* [TASK ITEM]: Copy every line that holds the string "hostNow" from the data below.
(MATERIAL SHOWN Opens)
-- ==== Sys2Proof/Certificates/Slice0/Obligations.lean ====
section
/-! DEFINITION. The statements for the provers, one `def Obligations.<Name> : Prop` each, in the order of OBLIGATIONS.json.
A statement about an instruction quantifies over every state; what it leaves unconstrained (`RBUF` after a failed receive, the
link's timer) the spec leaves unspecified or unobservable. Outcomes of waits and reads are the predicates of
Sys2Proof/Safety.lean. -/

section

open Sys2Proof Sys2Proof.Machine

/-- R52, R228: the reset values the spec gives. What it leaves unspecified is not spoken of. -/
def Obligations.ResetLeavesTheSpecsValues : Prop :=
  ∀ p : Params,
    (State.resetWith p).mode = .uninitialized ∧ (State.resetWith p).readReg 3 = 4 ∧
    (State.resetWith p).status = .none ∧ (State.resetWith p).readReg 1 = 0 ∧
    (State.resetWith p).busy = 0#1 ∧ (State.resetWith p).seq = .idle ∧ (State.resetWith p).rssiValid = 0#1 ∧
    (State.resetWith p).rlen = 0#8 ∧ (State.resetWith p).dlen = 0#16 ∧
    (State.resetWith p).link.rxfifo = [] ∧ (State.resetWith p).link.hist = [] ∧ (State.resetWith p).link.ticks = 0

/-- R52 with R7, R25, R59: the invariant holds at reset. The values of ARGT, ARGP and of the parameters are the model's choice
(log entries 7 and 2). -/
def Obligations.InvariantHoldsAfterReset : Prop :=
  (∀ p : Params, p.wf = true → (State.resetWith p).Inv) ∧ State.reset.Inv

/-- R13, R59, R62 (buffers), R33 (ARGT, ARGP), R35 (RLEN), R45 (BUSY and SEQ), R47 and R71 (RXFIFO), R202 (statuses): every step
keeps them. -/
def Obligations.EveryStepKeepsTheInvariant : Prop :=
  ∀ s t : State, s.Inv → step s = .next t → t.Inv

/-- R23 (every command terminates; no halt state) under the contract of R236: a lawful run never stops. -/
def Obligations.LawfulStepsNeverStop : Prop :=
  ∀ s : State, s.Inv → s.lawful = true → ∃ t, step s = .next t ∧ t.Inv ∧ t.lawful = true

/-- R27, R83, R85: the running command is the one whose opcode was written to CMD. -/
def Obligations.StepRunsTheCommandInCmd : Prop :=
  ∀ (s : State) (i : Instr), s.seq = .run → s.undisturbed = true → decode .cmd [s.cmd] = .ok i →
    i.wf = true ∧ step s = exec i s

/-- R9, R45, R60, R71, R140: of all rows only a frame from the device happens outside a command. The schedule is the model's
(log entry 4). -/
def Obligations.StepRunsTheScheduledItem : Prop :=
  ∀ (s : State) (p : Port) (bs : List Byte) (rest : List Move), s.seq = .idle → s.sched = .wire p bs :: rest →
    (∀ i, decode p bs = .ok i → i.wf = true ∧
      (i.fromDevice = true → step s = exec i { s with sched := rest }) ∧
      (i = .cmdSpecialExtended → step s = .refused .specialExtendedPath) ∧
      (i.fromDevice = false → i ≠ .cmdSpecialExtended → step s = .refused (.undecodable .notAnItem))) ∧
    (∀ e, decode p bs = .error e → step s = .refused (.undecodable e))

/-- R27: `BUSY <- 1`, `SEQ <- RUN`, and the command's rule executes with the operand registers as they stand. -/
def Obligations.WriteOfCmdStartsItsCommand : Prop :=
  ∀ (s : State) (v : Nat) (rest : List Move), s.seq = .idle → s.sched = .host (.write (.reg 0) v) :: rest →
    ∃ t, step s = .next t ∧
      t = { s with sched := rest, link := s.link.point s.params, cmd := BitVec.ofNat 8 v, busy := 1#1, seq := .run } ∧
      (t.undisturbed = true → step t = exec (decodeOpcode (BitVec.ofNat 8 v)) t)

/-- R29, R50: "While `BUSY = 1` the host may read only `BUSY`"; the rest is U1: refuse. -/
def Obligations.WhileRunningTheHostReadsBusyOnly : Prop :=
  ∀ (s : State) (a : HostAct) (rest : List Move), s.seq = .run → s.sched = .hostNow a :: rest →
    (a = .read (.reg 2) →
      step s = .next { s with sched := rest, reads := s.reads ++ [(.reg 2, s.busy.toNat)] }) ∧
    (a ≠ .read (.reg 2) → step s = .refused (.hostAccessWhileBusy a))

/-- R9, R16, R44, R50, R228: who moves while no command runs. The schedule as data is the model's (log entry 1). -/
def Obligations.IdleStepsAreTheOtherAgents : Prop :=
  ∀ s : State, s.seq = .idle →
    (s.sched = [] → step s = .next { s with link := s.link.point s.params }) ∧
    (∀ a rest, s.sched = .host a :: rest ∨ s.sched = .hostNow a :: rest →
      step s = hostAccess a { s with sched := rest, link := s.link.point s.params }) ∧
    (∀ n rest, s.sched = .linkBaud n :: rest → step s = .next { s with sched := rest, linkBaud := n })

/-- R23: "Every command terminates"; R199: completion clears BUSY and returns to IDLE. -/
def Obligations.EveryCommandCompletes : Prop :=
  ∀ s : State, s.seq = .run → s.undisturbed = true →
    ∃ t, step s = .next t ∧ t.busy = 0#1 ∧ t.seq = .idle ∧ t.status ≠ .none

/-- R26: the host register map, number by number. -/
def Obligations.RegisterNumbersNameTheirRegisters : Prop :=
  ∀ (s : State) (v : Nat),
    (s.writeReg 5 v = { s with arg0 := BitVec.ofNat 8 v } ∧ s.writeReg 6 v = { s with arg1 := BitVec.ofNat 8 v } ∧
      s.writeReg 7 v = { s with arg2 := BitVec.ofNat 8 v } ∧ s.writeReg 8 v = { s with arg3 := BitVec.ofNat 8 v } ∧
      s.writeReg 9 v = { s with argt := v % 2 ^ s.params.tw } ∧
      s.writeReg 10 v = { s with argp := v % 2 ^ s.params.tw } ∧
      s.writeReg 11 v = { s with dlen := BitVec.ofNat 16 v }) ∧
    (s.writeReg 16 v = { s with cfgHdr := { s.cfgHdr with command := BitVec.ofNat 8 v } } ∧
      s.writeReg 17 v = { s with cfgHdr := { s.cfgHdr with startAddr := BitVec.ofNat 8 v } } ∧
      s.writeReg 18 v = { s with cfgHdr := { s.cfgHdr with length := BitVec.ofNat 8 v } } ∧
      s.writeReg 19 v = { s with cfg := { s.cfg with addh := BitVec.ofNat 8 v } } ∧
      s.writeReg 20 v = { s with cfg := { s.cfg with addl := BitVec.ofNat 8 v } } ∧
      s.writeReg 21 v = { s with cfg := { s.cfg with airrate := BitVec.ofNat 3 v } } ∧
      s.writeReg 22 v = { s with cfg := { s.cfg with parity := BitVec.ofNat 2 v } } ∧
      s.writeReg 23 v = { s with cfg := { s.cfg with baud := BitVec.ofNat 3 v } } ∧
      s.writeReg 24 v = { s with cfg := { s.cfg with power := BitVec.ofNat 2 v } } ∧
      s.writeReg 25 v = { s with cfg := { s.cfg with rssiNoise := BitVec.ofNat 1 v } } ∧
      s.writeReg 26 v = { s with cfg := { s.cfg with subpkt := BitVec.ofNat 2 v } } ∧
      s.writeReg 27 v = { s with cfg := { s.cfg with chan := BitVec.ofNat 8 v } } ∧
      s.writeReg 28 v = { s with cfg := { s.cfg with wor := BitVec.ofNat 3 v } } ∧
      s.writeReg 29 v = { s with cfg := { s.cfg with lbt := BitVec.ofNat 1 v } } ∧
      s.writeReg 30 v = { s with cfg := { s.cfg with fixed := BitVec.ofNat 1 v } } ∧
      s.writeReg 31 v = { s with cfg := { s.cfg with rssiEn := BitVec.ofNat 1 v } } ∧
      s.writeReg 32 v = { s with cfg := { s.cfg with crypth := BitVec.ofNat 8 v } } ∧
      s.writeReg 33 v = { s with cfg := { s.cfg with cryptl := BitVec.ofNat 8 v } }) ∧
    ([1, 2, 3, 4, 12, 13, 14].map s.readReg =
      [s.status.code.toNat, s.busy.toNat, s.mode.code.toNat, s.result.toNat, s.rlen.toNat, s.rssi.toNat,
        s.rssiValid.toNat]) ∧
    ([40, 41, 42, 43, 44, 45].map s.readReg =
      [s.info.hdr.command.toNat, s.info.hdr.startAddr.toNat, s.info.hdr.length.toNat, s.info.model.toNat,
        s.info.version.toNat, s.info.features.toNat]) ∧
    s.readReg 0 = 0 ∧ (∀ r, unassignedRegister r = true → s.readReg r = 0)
(MATERIAL SHOWN Closes)
* [EXERCISE RESPONSE]:
  ∀ (s : State) (a : HostAct) (rest : List Move), s.seq = .run → s.sched = .hostNow a :: rest →
    (∀ a rest, s.sched = .host a :: rest ∨ s.sched = .hostNow a :: rest →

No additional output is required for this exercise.